Понимала я и то, что вся его болезнь, все его страдания — это результат огромного его гнева. Гнев Толстого я чувствовала, а не только знала — по его поведению во время войны, по его статьям, высказываниям во время эвакуации…
В его гневе и ненависти к врагу было слито все в один кулак, протестующий против гибели, смерти, до конца защищающий свое заветное! Родину — Землю — Цвет — Язык — Слово — Литературу… И Толстой и Михоэлс ездили в послефашистский Харьков. Оба они были включены в Чрезвычайную Государственную комиссию по обследованию злодеяний фашистов на оккупированных территориях.
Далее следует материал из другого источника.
-- ==== Sys2Proof/Tests/Slice0.lean ====
section
/-! SUPPORT. Tests of one step each on small states, and for every statement with hypotheses a state that meets them.
Expected values are those of spec/95_test_vectors.md (the vector is named) or worked by hand from the rule named; none is
the model's own answer. `M13`, `V9` and the like are vectors of that file. -/

namespace Sys2Proof.Tests

open Sys2Proof Sys2Proof.Machine

/-! ## Well-formedness refuses each ill-formed access (R61, R35) -/

theorem test_wellFormed_refuses_width :
    (HostAccess.regRead 2 (.reg 0 0x020)).wellFormed = false ∧
      (HostAccess.regWrite 8 (.reg 0 0x020) 0).wellFormed = false := by decide

theorem test_wellFormed_refuses_unaligned :
    (HostAccess.regRead 4 (.reg 0 0x022)).wellFormed = false ∧
      (HostAccess.regWrite 4 (.reg 0 0x001) 0).wellFormed = false := by decide

theorem test_wellFormed_refuses_outside :
    (HostAccess.regRead 4 (.reg 0 0x100)).wellFormed = false ∧
      (HostAccess.regWrite 4 (.reg 0 0x200) 0).wellFormed = false := by decide

theorem test_wellFormed_accepts :
    (HostAccess.regWrite 4 (.reg 0 0x0FC) 0).wellFormed = true ∧ (HostAccess.regRead 4 (.bus 0x1002)).wellFormed = true ∧
      (HostAccess.memWrite 7 1).wellFormed = true ∧ Instr.mortonIdx.wellFormed = true := by decide

/-! ## Decoding: `[31:10]` reserved, `[9:8]` FN, `[7:0]` OPC, written out bit by bit (R90, R92, R93, R94) -/

/-- MORTON: OPC 0x01. -/
theorem test_decode_morton :
    decode 0b00_00000001 = .ok .mortonUnswz ∧
      decode 0b01_00000001 = .ok .mortonSwz ∧
      decode 0b10_00000001 = .ok .mortonAddr ∧
      decode 0b11_00000001 = .ok .mortonIdx := by decide

/-- MORTONR: OPC 0x02. -/
theorem test_decode_mortonR :
    decode 0b00_00000010 = .ok .mortonRUnswz ∧
      decode 0b01_00000010 = .ok .mortonRSwz ∧
      decode 0b10_00000010 = .ok .mortonRAddr ∧
      decode 0b11_00000010 = .ok .mortonRIdx := by decide

/-- X360: OPC 0x03. -/
theorem test_decode_x360 :
    decode 0b00_00000011 = .ok .x360Unswz ∧
      decode 0b01_00000011 = .ok .x360Swz ∧
      decode 0b10_00000011 = .ok .x360Addr := by decide

/-- PS4: OPC 0x04. -/
theorem test_decode_ps4 :
    decode 0b00_00000100 = .ok .ps4Unswz ∧
      decode 0b01_00000100 = .ok .ps4Swz ∧
      decode 0b10_00000100 = .ok .ps4Addr := by decide

/-- PS5: OPC 0x05. -/
theorem test_decode_ps5 :
    decode 0b00_00000101 = .ok .ps5Unswz ∧
      decode 0b01_00000101 = .ok .ps5Swz ∧
      decode 0b10_00000101 = .ok .ps5Addr := by decide

/-- BLK: OPC 0x10. -/
theorem test_decode_blk :
    decode 0b00_00010000 = .ok .blkUnswz ∧
      decode 0b01_00010000 = .ok .blkSwz ∧
      decode 0b10_00010000 = .ok .blkAddr := by decide

/-- 3DS: OPC 0x11. -/
theorem test_decode_n3ds :
    decode 0b00_00010001 = .ok .n3dsUnswz ∧
      decode 0b01_00010001 = .ok .n3dsSwz ∧
      decode 0b10_00010001 = .ok .n3dsAddr := by decide

/-- PSP: OPC 0x12. -/
theorem test_decode_psp :
    decode 0b00_00010010 = .ok .pspUnswz ∧
      decode 0b01_00010010 = .ok .pspSwz ∧
      decode 0b10_00010010 = .ok .pspAddr := by decide

/-- PS2.8: OPC 0x20. -/
theorem test_decode_ps28 :
    decode 0b00_00100000 = .ok .ps28Unswz ∧
      decode 0b01_00100000 = .ok .ps28Swz ∧
      decode 0b10_00100000 = .ok .ps28Addr := by decide

/-- PS2.4: OPC 0x21. -/
theorem test_decode_ps24 :
    decode 0b00_00100001 = .ok .ps24Unswz ∧
      decode 0b01_00100001 = .ok .ps24Swz ∧
      decode 0b10_00100001 = .ok .ps24Addr := by decide

/-- PS2.PAL: OPC 0x22. -/
theorem test_decode_ps2Pal :
    decode 0b00_00100010 = .ok .ps2PalUnswz ∧
      decode 0b01_00100010 = .ok .ps2PalSwz ∧
      decode 0b10_00100010 = .ok .ps2PalAddr := by decide

/-- NSW: OPC 0x30. -/
theorem test_decode_nsw :
    decode 0b00_00110000 = .ok .nswUnswz ∧
      decode 0b01_00110000 = .ok .nswSwz ∧
      decode 0b10_00110000 = .ok .nswAddr := by decide

/-- WIIU: OPC 0x40. -/
theorem test_decode_wiiu :
    decode 0b00_01000000 = .ok .wiiuUnswz ∧
      decode 0b01_01000000 = .ok .wiiuSwz ∧
      decode 0b10_01000000 = .ok .wiiuAddr := by decide

/-- D1 to D6, and the order of R91: the first failing step names the error. -/
theorem test_decode_rejects_by_name :
    decode 0x00000401 = .error .reservedBits ∧ decode 0x00000006 = .error .unassignedOpc ∧
      decode 0x000000FF = .error .unassignedOpc ∧ decode 0x00000303 = .error .idxUndefined ∧
      decode 0x00000340 = .error .idxUndefined ∧ decode 0x80000301 = .error .reservedBits ∧
      decode 0x00000706 = .error .reservedBits ∧ decode 0x00000306 = .error .unassignedOpc := by decide

theorem test_decodeTableWord :
    decodeTableWord 32 0x00000240 = some .wiiuAddr ∧ decodeTableWord 32 0x00000006 = none := by decide

theorem test_encode :
    encode .mortonRIdx = 0x00000302 ∧ encode .nswSwz = 0x00000130 ∧ encode .mortonUnswz = 0x00000001 := by decide

/-! ## Small states -/

/-- Parameter registers with these values, the others 0. -/
def paramsOf (l : List (ParamReg × Nat)) : Params :=
  l.foldl (fun p e => p.set e.1 (BitVec.ofNat 32 e.2)) Params.reset

/-- One instance with these parameter registers and this memory. -/
def machineOf (l : List (ParamReg × Nat)) (m : Memory) : State :=
  { regs := ⟨paramsOf l, Results.reset⟩, selected := 0, others := [], mem := m, pending := [], answer := .none }

/-- Two instances, the first addressed. -/
def twoOf (l k : List (ParamReg × Nat)) (m : Memory) : State :=
  { machineOf l m with others := [⟨paramsOf k, Results.reset⟩] }

/-- The source of the vectors of section 4 of spec/95_test_vectors.md: byte `i` holds `i mod 256`, at 0x1000. -/
def image (n : Nat) : Memory := Memory.writeBytes [] 0x1000 ((List.range n).map (BitVec.ofNat 8))

/-- Units of one pixel and `B` bytes. -/
def pixels (w h B : Nat) : List (ParamReg × Nat) :=
  [(.width, w), (.height, h), (.blockW, 1), (.blockH, 1), (.blockBytes, B)]

/-- Register values put together. -/
def regs (l : List (List (ParamReg × Nat))) : List (ParamReg × Nat) := l.flatten

/-- The buffers of those vectors. -/
def buffers (len : Nat) : List (ParamReg × Nat) :=
  [(.srcBaseLo, 0x1000), (.srcLenLo, len), (.dstBaseLo, 0x8000), (.dstCapLo, 0x100000)]

def coords (x y : Nat) : List (ParamReg × Nat) := [(.coordX, x), (.coordY, y)]

def stateAfter (o : Host.Outcome State Fault Refusal) (s : State) : State :=
  match o with
  | .next t => t
  | _ => s

/-- `STATUS`, `OUT_LEN` and `RESULT`. -/
def report (t : State) : Nat × Nat × Nat :=
  (t.regs.results.status.toNat, pair t.regs.results.outLenHi t.regs.results.outLenLo,
    pair t.regs.results.resultHi t.regs.results.resultLo)

/-- The first `n` destination bytes. -/
def written (n : Nat) (t : State) : List Nat := (t.mem.readBytes 0x8000 n).map BitVec.toNat

/-- `STATUS`, `OUT_LEN`, `RESULT` and destination bytes after a command. -/
def ran (i : Instr) (n : Nat) (s : State) : (Nat × Nat × Nat) × List Nat :=
  (report (stateAfter (exec i s) s), written n (stateAfter (exec i s) s))

/-- The same for a command whose OPEN parameter is given a value. -/
def ended (r : State → CmdResult) (n : Nat) (s : State) : (Nat × Nat × Nat) × List Nat :=
  (report (s.complete (r s)), written n (s.complete (r s)))

/-- `STATUS`, `OUT_LEN` and `RESULT` after a command in a state without memory. -/
def answers (i : Instr) (l : List (ParamReg × Nat)) : Nat × Nat × Nat :=
  report (stateAfter (exec i (machineOf l [])) (machineOf l []))

/-- The same for a command whose OPEN parameter is given a value. -/
def answersWith (r : Params → CmdResult) (l : List (ParamReg × Nat)) : Nat × Nat × Nat :=
  report ((machineOf l []).complete (r (paramsOf l)))

/-! ## Commands: MORTON and MORTONR -/

/-- V4: units move as 2-byte groups. -/
theorem test_mortonSwz :
    ran .mortonSwz 16 (machineOf (regs [pixels 4 2 2, buffers 16]) (image 16)) =
      ((1, 16, 0), [0x00, 0x01, 0x02, 0x03, 0x08, 0x09, 0x0A, 0x0B, 0x04, 0x05, 0x06, 0x07, 0x0C, 0x0D, 0x0E, 0x0F]) := by decide +kernel

/-- V2. -/
theorem test_mortonUnswz :
    ran .mortonUnswz 16 (machineOf (regs [pixels 4 4 1, buffers 16]) (image 16)) =
      ((1, 16, 0), [0x00, 0x01, 0x04, 0x05, 0x02, 0x03, 0x06, 0x07, 0x08, 0x09, 0x0C, 0x0D, 0x0A, 0x0B, 0x0E, 0x0F]) := by decide +kernel

/-- V3. -/
theorem test_mortonRSwz :
    ran .mortonRSwz 16 (machineOf (regs [pixels 4 4 1, buffers 16]) (image 16)) =
      ((1, 16, 0), [0x00, 0x04, 0x01, 0x05, 0x08, 0x0C, 0x09, 0x0D, 0x02, 0x06, 0x03, 0x07, 0x0A, 0x0E, 0x0B, 0x0F]) := by decide +kernel

/-- By hand: the inverse of the permutation of V3 (R132). -/
theorem test_mortonRUnswz :
    ran .mortonRUnswz 16 (machineOf (regs [pixels 4 4 1, buffers 16]) (image 16)) =
      ((1, 16, 0), [0x00, 0x02, 0x08, 0x0A, 0x01, 0x03, 0x09, 0x0B, 0x04, 0x06, 0x0C, 0x0E, 0x05, 0x07, 0x0D, 0x0F]) := by decide +kernel

/-- M11, M17 (the largest result), M14, M15, M16, M18. -/
theorem test_mortonAddr :
    answers .mortonAddr (regs [pixels 16 16 1, coords 1 2]) = (1, 0, 9) ∧
      answers .mortonAddr (regs [pixels 0x80000000 0x80000000 4, coords 0x7FFFFFFF 0x7FFFFFFF]) = (1, 0, 0xFFFFFFFFFFFFFFFC) ∧
      answers .mortonAddr [(.width, 12), (.height, 12), (.blockW, 4), (.blockH, 4), (.blockBytes, 8)] = (0x413, 0, 0) ∧
      answers .mortonAddr (regs [pixels 16 16 1, coords 16 0]) = (0xA13, 0, 0) ∧
      answers .mortonAddr (regs [pixels 0x80000000 0x80000000 0xFFFFFFFF, coords 0x7FFFFFFF 0x7FFFFFFF]) = (0xB13, 0, 0) ∧
      answers .mortonAddr (pixels 16 16 0) = (0x213, 0, 0) := by decide +kernel

/-- M12, and M13 by its rule with y first: ILVR(5, 3) over 16 x 16 is 39, and 39 * 8 = 312. -/
theorem test_mortonRAddr :
    answers .mortonRAddr (regs [pixels 16 16 1, coords 2 1]) = (1, 0, 9) ∧
      answers .mortonRAddr (regs [[(.width, 64), (.height, 64), (.blockW, 4), (.blockH, 4), (.blockBytes, 8)], coords 5 3]) =
        (1, 0, 312) := by decide +kernel
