-- ==== Sys2Proof/Word.lean ====
section
/-! DEFINITION. The words of the F68 controller block: bytes, 32-bit operands, 96-bit command frames, access
sizes, and a fixed group of five like values (the counters). Rules: spec/00_scope.md R9, spec/20_memory.md R43,
spec/30_encoding.md R60, R62. -/

namespace Sys2Proof

/-- One byte of memory, of a bank or of the keyboard slot. -/
abbrev Byte := BitVec 8

/-- A 32-bit operand of a command: an address, a count, a scan code, a level, a data value (R60, R64). -/
abbrev Word := BitVec 32

/-- One interface command as it arrives: the 96-bit frame of R60, bit 0 the least significant. -/
abbrev Frame := BitVec 96

/-- The access size of an RD or WR (R43, R62). -/
inductive Size
  | b
  | w
  | l
deriving DecidableEq, Repr

/-- The size n in bytes (R62). -/
def Size.bytes : Size → Nat
  | .b => 1
  | .w => 2
  | .l => 4

/-- Five like values, one for each counter of the timer bank (R20, R24). -/
structure Five (α : Type) where
  t0 : α
  t1 : α
  t2 : α
  t3 : α
  t4 : α
deriving DecidableEq, Repr

/-- The value at index i. -/
def Five.get {α : Type} (f : Five α) (i : Fin 5) : α :=
  match i with
  | 0 => f.t0
  | 1 => f.t1
  | 2 => f.t2
  | 3 => f.t3
  | 4 => f.t4

/-- The five values a function gives. -/
def Five.ofFn {α : Type} (g : Fin 5 → α) : Five α :=
  { t0 := g 0, t1 := g 1, t2 := g 2, t3 := g 3, t4 := g 4 }

/-- The same five values with x at index i. -/
def Five.set {α : Type} (f : Five α) (i : Fin 5) (x : α) : Five α :=
  match i with
  | 0 => { f with t0 := x }
  | 1 => { f with t1 := x }
  | 2 => { f with t2 := x }
  | 3 => { f with t3 := x }
  | 4 => { f with t4 := x }

end Sys2Proof
end

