-- ==== Sys2Proof/Machine/Operands.lean ====
section
/-! DEFINITION. What the operands of a command select in the machine: a bank byte, a counter, a number of bits of a
data value, a register for a level, an entry of the scan table, a field of the RTC. -/

namespace Sys2Proof.Machine

open Sys2Proof

/-- r = addr − ICR_PEND_BASE (spec/40_bus_access.md R81, R89). -/
def pendIndex (c : Config) (addr : Word) : Nat := addr.toNat - c.icrPendBase

/-- r = addr − ICR_MASK_BASE (R82, R90). -/
def maskIndex (c : Config) (addr : Word) : Nat := addr.toNat - c.icrMaskBase

/-- i = (addr − TIMER_BASE) >> 3 (R80, R88). -/
def timerIndex (c : Config) (addr : Word) : Fin 5 := Fin.ofNat 5 ((addr.toNat - c.timerBase) / 8)

/-- v[7:0] (R89, R90). -/
def lowByte (v : Word) : Byte := v.setWidth 8

/-- zext_32 of a byte. -/
def zextByte (b : Byte) : Word := b.setWidth 32

/-- The n-byte value at addr, as read data (R85, R87, spec/44_rtc.md R150). -/
def dataAt (s : State) (addr : Word) (n : Size) : Word :=
  BitVec.ofNat 32 (memRead s.cfg.byteOrder s.mem addr.toNat n.bytes)

/-- zext_32(trunc_{8n}(counter)) (R84). -/
def timerData (s : State) (addr : Word) (n : Size) : Word :=
  BitVec.ofNat 32 (trunc (8 * n.bytes) (s.timer.get (timerIndex s.cfg addr)))

/-- The control word k as ADV samples it: MemRead(CTRL_ADDR(k), 4) (spec/42_timers.md R130). -/
def ctrlWord (s : State) (k : Fin 2) : Nat := memRead s.cfg.byteOrder s.mem (s.cfg.ctrlAddr k) 4

/-- Counter i's enable bit is 1 in its control word (R131). -/
def timerEnabled (s : State) (i : Fin 5) : Bool :=
  (ctrlWord s (s.cfg.timers.get i).enWord).testBit (s.cfg.timers.get i).enBit

/-- The count a counter of this kind gains in a slice (R130). -/
def sliceCount (kind : TimerKind) (cycles frames : Word) : Nat :=
  match kind with
  | .cycle => cycles.toNat
  | .frame => frames.toNat

/-- lsb(m): the index of the lowest set bit of a byte that is not zero (spec/00_scope.md R9). -/
def lsb (m : Byte) : Nat := [0, 1, 2, 3, 4, 5, 6, 7].findIdx fun b => m.getLsbD b

/-- The byte ACK scans in register r (spec/41_interrupt_arbiter.md R114). -/
def scannedByte (s : State) (r : Nat) : Byte :=
  match s.cfg.vecScan with
  | .mask => bankByte s.mask r
  | .active => activeByte s r

/-- REG_BASE(r) + b + 64 (R114). -/
def vectorNumber (c : Config) (r b : Nat) : Word := BitVec.ofNat 32 (c.regBase.getD r 0 + b + 64)

/-- The lowest index whose SCAN_TABLE entry is the code; an UNUSED entry equals no code (spec/43_keyboard.md
R141). -/
def scanLookup (c : Config) (code : Word) : Option Nat := c.scanTable.findIdx? fun e => e == some code

/-- The event byte: the release bit over the seven index bits (R142). -/
def eventByte (isKeyDown : Bool) (idx : Nat) : Byte := BitVec.ofBool (!isKeyDown) ++ BitVec.ofNat 7 idx

/-- BCD(v) for 0 ≤ v ≤ 99 (spec/44_rtc.md R152). -/
def bcd (v : Nat) : Byte := BitVec.ofNat 8 ((v / 10) <<< 4 ||| v % 10)

/-- HourEnc(h) (R153): h in the 24-hour mode; a free value in the 12-hour mode (log entry 6). -/
def hourEnc (c : Config) (h : Fin 24) : Nat :=
  match c.hourMode with
  | .h24 => h.val
  | .h12 => (Config.hourEnc12 h).val

/-- The value of an RTC field before BCD (R150, R153). -/
def rtcValue (c : Config) (t : WallClock) : RtcField → Nat
  | .sec => t.sec.val
  | .min => t.min.val
  | .hour => hourEnc c t.hour
  | .day => t.mday
  | .wday => c.wdayEnc.getD t.wday.position 0
  | .mon => c.monEnc.getD t.mon.position 0
  | .year => t.year % 100

/-- M after the seven byte writes of a snapshot, in R150's order. -/
def snapshot (c : Config) (t : WallClock) (m : Memory) : Memory :=
  RtcField.all.foldl (fun m f => writeByte m (c.rtcOff.get f) (bcd (rtcValue c t f))) m

end Sys2Proof.Machine
end

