-- ==== Sys2Proof/Machine/BusRead.lean ====
section
/-! DEFINITION. The RD rows (spec/40_bus_access.md R80-R87, spec/44_rtc.md R150). Each row runs on the addresses that
select it (R80). -/

namespace Sys2Proof.Machine

open Sys2Proof

/-- RD.PEND (R81): one byte of the pending bank, whatever the size. -/
def execRdPend (_n : Size) (addr : Word) (s : State) : Host.Outcome State Fault Refusal :=
  if readTarget s.cfg addr = .pend then
    .next (s.respondData (zextByte (bankByte s.pend (pendIndex s.cfg addr))))
  else .refused .rowNotSelected

/-- RD.MASK (R82): one byte of the mask bank, whatever the size. -/
def execRdMask (_n : Size) (addr : Word) (s : State) : Host.Outcome State Fault Refusal :=
  if readTarget s.cfg addr = .mask then
    .next (s.respondData (zextByte (bankByte s.mask (maskIndex s.cfg addr))))
  else .refused .rowNotSelected

/-- RD.KBD (R83): the slot is read, then cleared. -/
def execRdKbd (_n : Size) (addr : Word) (s : State) : Host.Outcome State Fault Refusal :=
  if readTarget s.cfg addr = .kbd then
    .next ((s.setKbd 0x00).respondData (zextByte s.kbd))
  else .refused .rowNotSelected

/-- RD.TMR (R84): the low n bytes of a counter, moved as a number. -/
def execRdTmr (n : Size) (addr : Word) (s : State) : Host.Outcome State Fault Refusal :=
  if readTarget s.cfg addr = .tmr then
    .next (s.respondData (timerData s addr n))
  else .refused .rowNotSelected

/-- A read of plain memory (R85, R87), refused when its bytes run past the top (R41). -/
def readMemory (n : Size) (addr : Word) (s : State) : Host.Outcome State Fault Refusal :=
  if Fits addr.toNat n.bytes then .next (s.respondData (dataAt s addr n))
  else .refused .pastTop

/-- RD.TMRNA (R85): a timer-window address that is not aligned reads plain memory. -/
def execRdTmrna (n : Size) (addr : Word) (s : State) : Host.Outcome State Fault Refusal :=
  if readTarget s.cfg addr = .tmrna then readMemory n addr s
  else .refused .rowNotSelected

/-- The state after RD.RTC's draw and its seven byte writes (R150). -/
def State.afterSnapshot (s : State) : State := s.afterDraw.setMem (snapshot s.cfg s.nextReading s.mem)

/-- RD.RTC (R150): one draw, the snapshot, then the memory read. Refused before any effect when the bytes to be read
run past the top (R161). -/
def execRdRtc (n : Size) (addr : Word) (s : State) : Host.Outcome State Fault Refusal :=
  if readTarget s.cfg addr = .rtc then
    if Fits addr.toNat n.bytes then
      .next (s.afterSnapshot.respondData (dataAt s.afterSnapshot addr n))
    else .refused .pastTop
  else .refused .rowNotSelected

/-- RD.MEM (R87). -/
def execRdMem (n : Size) (addr : Word) (s : State) : Host.Outcome State Fault Refusal :=
  if readTarget s.cfg addr = .mem then readMemory n addr s
  else .refused .rowNotSelected

end Sys2Proof.Machine
end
Поразительно, что так жадно, ненасытно любящий жизнь (повторяю это сознательно) — Алексей Толстой был настолько потрясен увиденным, что заболел смертельно».
О поездке в Харьков вспоминал и Эренбург: «В декабре 1943 года мы были с ним в Харькове, на процессе военных преступников. Я не пошел на площадь, где должны были повесить осужденных. Толстой сказал, что должен присутствовать, не смеет от этого уклониться. Пришел он с казни мрачнее мрачного; долго молчал, а потом стал говорить. Что он говорил? Да то, что может сказать писатель; то самое, что до него говорили и Тургенев, и Гюго, и русский поэт К. Случевский…»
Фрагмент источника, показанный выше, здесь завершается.